Soriano appeared in a number of historical dramas during the turbulent 1970s. Given the title role in David Viñas' play, Lisandro (1971), he received plaudits for his portrayal of Senator Lisandro de la Torre, a fiery muck-raker remembered for his opposition to the excessive influence landowners exercised over conservative governments in the 1930s. Following a return to democracy in 1973, Soriano was cast as Schultz, a German anarchist works as a ranch hand, in Osvaldo Bayer's La Patagonia rebelde ("Rebellion in Patagonia", 1974). The portrayal of the brutal repression of a 1922 sheep ranch workers' strike was made with the assistance of the progressive new Governor of Santa Cruz Province, Jorge Cepernic, and resulted in serious problems for both Cepernic and many of those involved in the film - including Soriano, who left for Spain in 1977.

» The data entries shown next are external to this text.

-- ==== Sys2Proof/Laws/Ops.lean ====
section
/-!
SUPPORT. Reading laws of the shared operations: a register read after a register write, a structure read after a write of one, and what
an event does: it writes the page's PG_EVT and, for a logging bit, its capture, and sends or marks interrupt messages (00_scope R7, R8;
16_host_registers R455); every other field of the state is as before.
-/
namespace Sys2Proof.Machine

set_option Elab.async false

variable {s : State}

/-! ## Registers -/

/-- A write at another key is not seen, whatever an unlisted key reads as. -/
theorem smGet_smSet_other {α : Type} [DecidableEq α] (d e : α) (m : SMap α) {k j : Nat} (v : α) (h : j ≠ k) :
    smGet e (smSet d m k v) j = smGet e m j := by
  unfold smSet
  split
  · rw [smGet_erase, if_neg h]
  · have hm : ∀ p ∈ smErase m k, p.1 ≠ k := fun p hp => (mem_smErase.mp hp).2
    have hk : smGet e (smErase m k) k = e := by rw [smGet_erase, if_pos rfl]
    rw [smGet_ins e _ _ _ _ hk hm, if_neg h, smGet_erase, if_neg h]

theorem rd_wr (a b : Nat) (v : Word) : rd (wr s a v) b = if b = a then v else rd s b := by
  unfold rd wr
  by_cases h : b = a
  · subst h; simp
  · rw [if_neg h]; exact smGet_smSet_other _ _ _ _ h

@[simp] theorem rd_wr_same (a : Nat) (v : Word) : rd (wr s a v) a = v := by simp [rd_wr]

theorem rd_wr_ne {a b : Nat} (v : Word) (h : b ≠ a) : rd (wr s a v) b = rd s b := by simp [rd_wr, h]

theorem rdN_wrN (a b v : Nat) : rdN (wrN s a v) b = if b = a then v % 2 ^ 32 else rdN s b := by
  unfold rdN wrN
  rw [rd_wr]
  split <;> simp

@[simp] theorem rdN_wrN_same (a v : Nat) : rdN (wrN s a v) a = v % 2 ^ 32 := by simp [rdN_wrN]

theorem rdN_wrN_ne {a b : Nat} (v : Nat) (h : b ≠ a) : rdN (wrN s a v) b = rdN s b := by simp [rdN_wrN, h]

theorem rdN_lt (a : Nat) : rdN s a < 2 ^ 32 := (rd s a).isLt

/-- A read of registers sees the register map only. -/
theorem rd_of_regs {t : State} (h : t.regs = s.regs) (a : Nat) : rd t a = rd s a := by unfold rd; rw [h]

theorem rdN_of_regs {t : State} (h : t.regs = s.regs) (a : Nat) : rdN t a = rdN s a := by unfold rdN; rw [rd_of_regs h]

/-! ## Fields of a register -/

/-- A bit of a word with a field written. -/
theorem bitAt_setFld (w lo len v i : Nat) :
    bitAt (setFld w lo len v) i = if i < lo then bitAt w i else if i < lo + len then bitAt v (i - lo) else bitAt w i := by
  have e : setFld w lo len v = 2 ^ (lo + len) * (w / 2 ^ (lo + len)) + (2 ^ lo * (v % 2 ^ len) + w % 2 ^ lo) := by
    unfold setFld; rw [Nat.mul_comm (w / _), Nat.mul_comm (v % _)]; omega
  have h1 : w % 2 ^ lo < 2 ^ lo := Nat.mod_lt _ (Nat.two_pow_pos _)
  have h2 : 2 ^ lo * (v % 2 ^ len) + w % 2 ^ lo < 2 ^ (lo + len) := by
    have := Nat.mod_lt v (Nat.two_pow_pos len)
    rw [Nat.pow_add]
    calc _ < 2 ^ lo * (v % 2 ^ len) + 2 ^ lo := by omega
      _ = 2 ^ lo * (v % 2 ^ len + 1) := by ring
      _ ≤ _ := Nat.mul_le_mul_left _ this
  unfold bitAt
  rw [e, Nat.testBit_two_pow_mul_add _ h2, Nat.testBit_two_pow_mul_add _ h1]
  by_cases a : i < lo
  · simp [a, show i < lo + len by omega, Nat.testBit_mod_two_pow]
  · by_cases b : i < lo + len
    · simp [a, b, Nat.testBit_mod_two_pow]; omega
    · have g : i - (lo + len) + (lo + len) = i := by omega
      simp only [a, b, if_false, Nat.testBit_div_two_pow, g]

theorem fld_bit (w lo len i : Nat) : (fld w lo len).testBit i = (decide (i < len) && bitAt w (lo + i)) := by
  unfold fld bitAt; rw [Nat.testBit_mod_two_pow, Nat.testBit_div_two_pow, Nat.add_comm]

theorem fld_setFld_same (w lo len v : Nat) : fld (setFld w lo len v) lo len = v % 2 ^ len := by
  apply Nat.eq_of_testBit_eq; intro i
  rw [fld_bit, bitAt_setFld, Nat.testBit_mod_two_pow]
  by_cases h : i < len <;> simp [h, bitAt]

theorem fld_setFld_other (w lo len v l n : Nat) (h : l + n ≤ lo ∨ lo + len ≤ l) : fld (setFld w lo len v) l n = fld w l n := by
  apply Nat.eq_of_testBit_eq; intro i
  rw [fld_bit, fld_bit, bitAt_setFld]
  by_cases a : i < n
  · simp only [a, decide_true, Bool.true_and]; split
    · rfl
    · rw [if_neg (by omega)]
  · simp [a]

theorem fld_mod_word (w lo len : Nat) (h : lo + len ≤ 32) : fld (w % 2 ^ 32) lo len = fld w lo len := by
  apply Nat.eq_of_testBit_eq; intro i
  rw [fld_bit, fld_bit]; unfold bitAt; rw [Nat.testBit_mod_two_pow]
  by_cases a : i < len
  · simp [a, show lo + i < 32 by omega]
  · simp [a]

theorem bitAt_mod_word (w i : Nat) (h : i < 32) : bitAt (w % 2 ^ 32) i = bitAt w i := by
  unfold bitAt; rw [Nat.testBit_mod_two_pow]; simp [h]

theorem rdN_wf (s : State) (a lo len v b : Nat) :
    rdN (wf s a lo len v) b = if b = a then setFld (rdN s a) lo len v % 2 ^ 32 else rdN s b := rdN_wrN _ _ _

theorem rf_wf_same (s : State) (a lo len v : Nat) (h : lo + len ≤ 32) : rf (wf s a lo len v) a lo len = v % 2 ^ len := by
  unfold rf; rw [rdN_wf, if_pos rfl, fld_mod_word _ _ _ h, fld_setFld_same]

theorem rf_wf_other (s : State) (a lo len v l n : Nat) (h : l + n ≤ lo ∨ lo + len ≤ l) (k : l + n ≤ 32) :
    rf (wf s a lo len v) a l n = rf s a l n := by
  unfold rf; rw [rdN_wf, if_pos rfl, fld_mod_word _ _ _ k, fld_setFld_other _ _ _ _ _ _ h]

theorem rf_wf_ne (s : State) (a lo len v b l n : Nat) (h : b ≠ a) : rf (wf s a lo len v) b l n = rf s b l n := by
  unfold rf; rw [rdN_wf, if_neg h]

Anxious to improve their tarnished international image, the new military regime enlisted the relatively moderate General Roberto Viola to persuade exiled artists to return, which some, including Soriano, did. He was cast in the title role by Director Héctor Olivera's film version of Roberto Cossa's grotesque play, La nona ("Granma", 1979). The slow pace of liberalization in the dictatorship's policy towards the arts pushed artists led by playwrights Osvaldo Dragún and Carlos Gorostiza to create an Argentine Open Theatre movement in 1980, to which Soriano was one of the first and best-known adherents. Their maiden festival, 28 July 1981, was a success marred by the fire bombing of their Picadero Theatre a week later (an unsolved mystery to this day).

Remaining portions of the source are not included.